**Your goal:** Starting at the line with "def running : State" and going on through the line with "theorem test_decode_setpix : decode", reproduce each line in the records below exactly and nothing more.

**Data supplied:**
-- ==== Sys2Proof/Tests/Slice0.lean ====
section
/-! SUPPORT. The model's own tests. Every expected value is read from the spec: the words from 95_test_vectors.md Part 2 and
30_encoding.md R63, the results from the vectors of Part 2 and the worked examples of the rules named. At the end, for each
statement with hypotheses, a witness that meets them. -/

namespace Sys2Proof.Tests

open Sys2Proof Sys2Proof.Machine

/-! ## A bench: the reset state after BEGIN, with the vectors' parameters (TEXT_MAX = 16, BTN_ACTIVE_LOW = 0b11111) -/

def benchParams : Params :=
  { textMax := 16, btnActiveLow := 0b11111#5, cellW := 10, cellH := 10, originX := 0, originY := 0 }

def quietPort (row : BitVec 8) (col : BitVec 16) : SerialPort :=
  { rowSr := row
    colSr := col
    rowLatch := row
    colLatch := col
    colData := false
    colClk := false
    rowData := false
    rowClk := false
    latch := false }

/-- After BEGIN on the shift-register backend, in manual mode; the chains hold the arbitrary values of the vectors. -/
def manual : State := { State.reset with init := true, params := benchParams, sr := quietPort 0xAB#8 0x1234#16 }

/-- The same in interrupt mode, nothing pressed at the next tick. -/
def running : State := { manual with schedEn := true, pinDraws := [0b11111#5] }

/-- The framebuffer backend in manual mode. -/
def panel : State := { manual with backend := .fb }

/-- Before BEGIN. -/
def cold : State := { manual with init := false }

def five (b0 b1 b2 b3 b4 : Bool) : PerButton Bool := { b0 := b0, b1 := b1, b2 := b2, b3 := b3, b4 := b4 }

def text (n : Nat) : List Byte := List.replicate n 0x21#8

theorem settext_wellFormed (n : Nat) : (Instr.settext (text n)).wellFormed = decide (n ≤ 255) := by
  rw [Instr.wellFormed, textEncodable, text, List.length_replicate]

theorem apptext_wellFormed (n : Nat) : (Instr.apptext (text n)).wellFormed = decide (n ≤ 255) := by
  rw [Instr.wellFormed, textEncodable, text, List.length_replicate]

/-! ## WellFormed: the ill-formed terms are refused, the longest texts are not (R64) -/

theorem test_wf_settext_too_long : (Instr.settext (text 256)).wellFormed = false := (settext_wellFormed 256).trans (by decide)
theorem test_wf_apptext_too_long : (Instr.apptext (text 256)).wellFormed = false := (apptext_wellFormed 256).trans (by decide)
theorem test_wf_settext_longest : (Instr.settext (text 255)).wellFormed = true := (settext_wellFormed 255).trans (by decide)
theorem test_wf_apptext_longest : (Instr.apptext (text 255)).wellFormed = true := (apptext_wellFormed 255).trans (by decide)

/-! ## Decoding: words of 95_test_vectors.md Part 2 (Encoding), one or more for each constructor -/

theorem test_decode_begin : decode [0x10000002#32] = .instr (.begin .sr true none) [] := by decide
theorem test_decode_begin_fb : decode [0x10000003#32] = .instr (.begin .fb true none) [] := by decide
theorem test_decode_begin_table :
    decode [0x10000005#32, 0x00000000#32, 0x00FF8040#32, 0x0000FF00#32, 0x000000FF#32, 0x40000000#32] =
      .instr (.begin .fb false (some ⟨⟨0#8, 0#8, 0#8⟩, ⟨255#8, 128#8, 64#8⟩, ⟨0#8, 255#8, 0#8⟩, ⟨0#8, 0#8, 255#8⟩⟩))
        [0x40000000#32] := by decide
theorem test_decode_getbuf : decode [0x20000000#32] = .instr .getbuf [] := by decide
theorem test_decode_setpix : decode [0x30020503#32] = .instr (.setpix 3#8 5#8 2#2) [] := by decide
theorem test_decode_setpix_negative : decode [0x300203FF#32] = .instr (.setpix (BitVec.ofInt 8 (-1)) 3#8 2#2) [] := by decide
theorem test_decode_clear : decode [0x40000000#32] = .instr .clear [] := by decide
theorem test_decode_swap : decode [0x50000000#32] = .instr .swap [] := by decide
theorem test_decode_getlvl : decode [0x60000002#32] = .instr (.getlvl 2#3) [] := by decide
theorem test_decode_getedge : decode [0x70000002#32] = .instr (.getedge 2#3) [] := by decide
theorem test_decode_getticks : decode [0x80000000#32] = .instr .getticks [] := by decide
theorem test_decode_refresh : decode [0x90000000#32] = .instr .refresh [] := by decide
theorem test_decode_settext :
    decode [0xA0000005#32, 0x524F4353#32, 0x00000045#32] =
      .instr (.settext [0x53#8, 0x43#8, 0x4F#8, 0x52#8, 0x45#8]) [] := by decide
theorem test_decode_settext_empty : decode [0xA0000000#32] = .instr (.settext []) [] := by decide
theorem test_decode_apptext : decode [0xB0000003#32, 0x00323120#32] = .instr (.apptext [0x20#8, 0x31#8, 0x32#8]) [] := by
  decide
theorem test_decode_ldrow : decode [0xC0000009#32] = .instr (.ldrow 9#4) [] := by decide
theorem test_decode_strow : decode [0xD00900FF#32] = .instr (.strow 9#4 0x00FF#16) [] := by decide

/-- The reserved words of Part 2, each beside its nearest legal word. -/
theorem test_decode_reserved :
    decode [0x00000000#32] = .rejected .reservedOpcode ∧ decode [0xE0000000#32] = .rejected .reservedOpcode ∧
    decode [0xF0000000#32] = .rejected .reservedOpcode ∧ decode [0x40000001#32] = .rejected .headerMustBeZero ∧
    decode [0x10000008#32] = .rejected .headerMustBeZero ∧ decode [0x30040000#32] = .rejected .headerMustBeZero ∧
    decode [0xC0000010#32] = .rejected .headerMustBeZero := by decide

/-- Reserved payload words (R70), and a payload that has not all been presented (R67). -/
theorem test_decode_payload :
    decode [0x10000004#32, 0#32, 0#32, 0x01000000#32, 0#32] = .rejected .payloadMustBeZero ∧
    decode [0xA0000002#32, 0x00014948#32] = .rejected .payloadMustBeZero ∧
    decode [0x10000004#32, 0#32, 0#32, 0#32] = .incomplete ∧ decode [] = .incomplete := by decide

/-- The encoder against the same table. -/
theorem test_encode :
    encode (.setpix 0#8 (BitVec.ofInt 8 (-128)) 1#2) = [0x30018000#32] ∧ encode (.strow 9#4 0x00FF#16) = [0xD00900FF#32] ∧
    encode (.settext [0x48#8, 0x49#8]) = [0xA0000002#32, 0x00004948#32] ∧ encode (.begin .fb true none) = [0x10000003#32] ∧
    encode (.getlvl 2#3) = [0x60000002#32] ∧ encode (.ldrow 9#4) = [0xC0000009#32] := by decide

/-- The opcode table's numbering of bits: bit 0 is the least significant bit of the first word. -/
theorem test_table_word :
    decodeTableWord 32 0x30020503 = some (.setpix 3#8 5#8 2#2) ∧ decodeTableWord 32 0xA0000000 = some (.settext []) ∧
    decodeTableWord 32 0x10000004 = some (.begin .sr false (some ⟨⟨0#8, 0#8, 0#8⟩, ⟨0#8, 0#8, 0#8⟩, ⟨0#8, 0#8, 0#8⟩, ⟨0#8, 0#8, 0#8⟩⟩)) ∧
    decodeTableWord 64 0x00004948A0000002 = some (.settext [0x48#8, 0x49#8]) ∧ decodeTableWord 32 0xE0000000 = none := by decide

/-! ## One step of each command -/

/-- From reset the first command is BEGIN: the next step takes it from the port (R161, example words). -/
theorem test_begin_from_reset :
    (nextOf (step (State.reset.withFetchWord 32 0x10000003))).map (fun t => (t.init, t.backend, t.schedEn, t.cmd)) =
      some (true, .fb, true, []) := by decide

/-- R80's example: after reset and BEGIN, GETBUF responds 8; and begunFor is BEGIN 0, 0 from reset (R161). -/
theorem test_getbuf_from_reset :
    (nextOf (step (State.reset.withFetchWord 32 0x20000000))).map (·.resp) = some [0x00000008#32] := by decide
theorem test_begun_is_begin : exec (.begin .sr false none) State.reset = .next (begunFor [0x20000000#32] State.reset) := rfl

/-- R161's example: the packed table. -/
theorem test_begin_packs_table :
    (nextOf (exec (.begin .fb false (some ⟨⟨0#8, 0#8, 0#8⟩, ⟨255#8, 128#8, 64#8⟩, ⟨0#8, 255#8, 0#8⟩, ⟨0#8, 0#8, 255#8⟩⟩)) cold)).map
      (·.lut) = some { e0 := 0x0000#16, e1 := 0xFC08#16, e2 := 0x07E0#16, e3 := 0x001F#16 } := by decide

/-- R162's table of PACK values. -/
theorem test_pack :
    pack ⟨255#8, 255#8, 255#8⟩ = 0xFFFF#16 ∧ pack ⟨255#8, 0#8, 0#8⟩ = 0xF800#16 ∧ pack ⟨0#8, 255#8, 0#8⟩ = 0x07E0#16 ∧
    pack ⟨255#8, 255#8, 0#8⟩ = 0xFFE0#16 ∧ pack ⟨128#8, 128#8, 128#8⟩ = 0x8410#16 ∧ pack ⟨8#8, 4#8, 8#8⟩ = 0x0821#16 ∧
    pack ⟨7#8, 3#8, 7#8⟩ = 0x0000#16 := by decide

/-- R80's example and V2: the base of the back grid, 8 then 0. -/
theorem test_getbuf :
    (nextOf (exec .getbuf manual)).map (·.resp) = some [0x00000008#32] ∧
    (nextOf (exec .getbuf { manual with front := 1#1 })).map (·.resp) = some [0x00000000#32] := by decide

def word8 (w : RowWord) : State := memWrite manual 8#4 w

**Solution to this problem:**
def running : State := { manual with schedEn := true, pinDraws := [0b11111#5] }

/-- The framebuffer backend in manual mode. -/
def panel : State := { manual with backend := .fb }

/-- Before BEGIN. -/
def cold : State := { manual with init := false }

def five (b0 b1 b2 b3 b4 : Bool) : PerButton Bool := { b0 := b0, b1 := b1, b2 := b2, b3 := b3, b4 := b4 }

def text (n : Nat) : List Byte := List.replicate n 0x21#8

theorem settext_wellFormed (n : Nat) : (Instr.settext (text n)).wellFormed = decide (n ≤ 255) := by
  rw [Instr.wellFormed, textEncodable, text, List.length_replicate]

theorem apptext_wellFormed (n : Nat) : (Instr.apptext (text n)).wellFormed = decide (n ≤ 255) := by
  rw [Instr.wellFormed, textEncodable, text, List.length_replicate]

/-! ## WellFormed: the ill-formed terms are refused, the longest texts are not (R64) -/

theorem test_wf_settext_too_long : (Instr.settext (text 256)).wellFormed = false := (settext_wellFormed 256).trans (by decide)
theorem test_wf_apptext_too_long : (Instr.apptext (text 256)).wellFormed = false := (apptext_wellFormed 256).trans (by decide)
theorem test_wf_settext_longest : (Instr.settext (text 255)).wellFormed = true := (settext_wellFormed 255).trans (by decide)
theorem test_wf_apptext_longest : (Instr.apptext (text 255)).wellFormed = true := (apptext_wellFormed 255).trans (by decide)

/-! ## Decoding: words of 95_test_vectors.md Part 2 (Encoding), one or more for each constructor -/

theorem test_decode_begin : decode [0x10000002#32] = .instr (.begin .sr true none) [] := by decide
theorem test_decode_begin_fb : decode [0x10000003#32] = .instr (.begin .fb true none) [] := by decide
theorem test_decode_begin_table :
    decode [0x10000005#32, 0x00000000#32, 0x00FF8040#32, 0x0000FF00#32, 0x000000FF#32, 0x40000000#32] =
      .instr (.begin .fb false (some ⟨⟨0#8, 0#8, 0#8⟩, ⟨255#8, 128#8, 64#8⟩, ⟨0#8, 255#8, 0#8⟩, ⟨0#8, 0#8, 255#8⟩⟩))
        [0x40000000#32] := by decide
theorem test_decode_getbuf : decode [0x20000000#32] = .instr .getbuf [] := by decide
theorem test_decode_setpix : decode [0x30020503#32] = .instr (.setpix 3#8 5#8 2#2) [] := by decide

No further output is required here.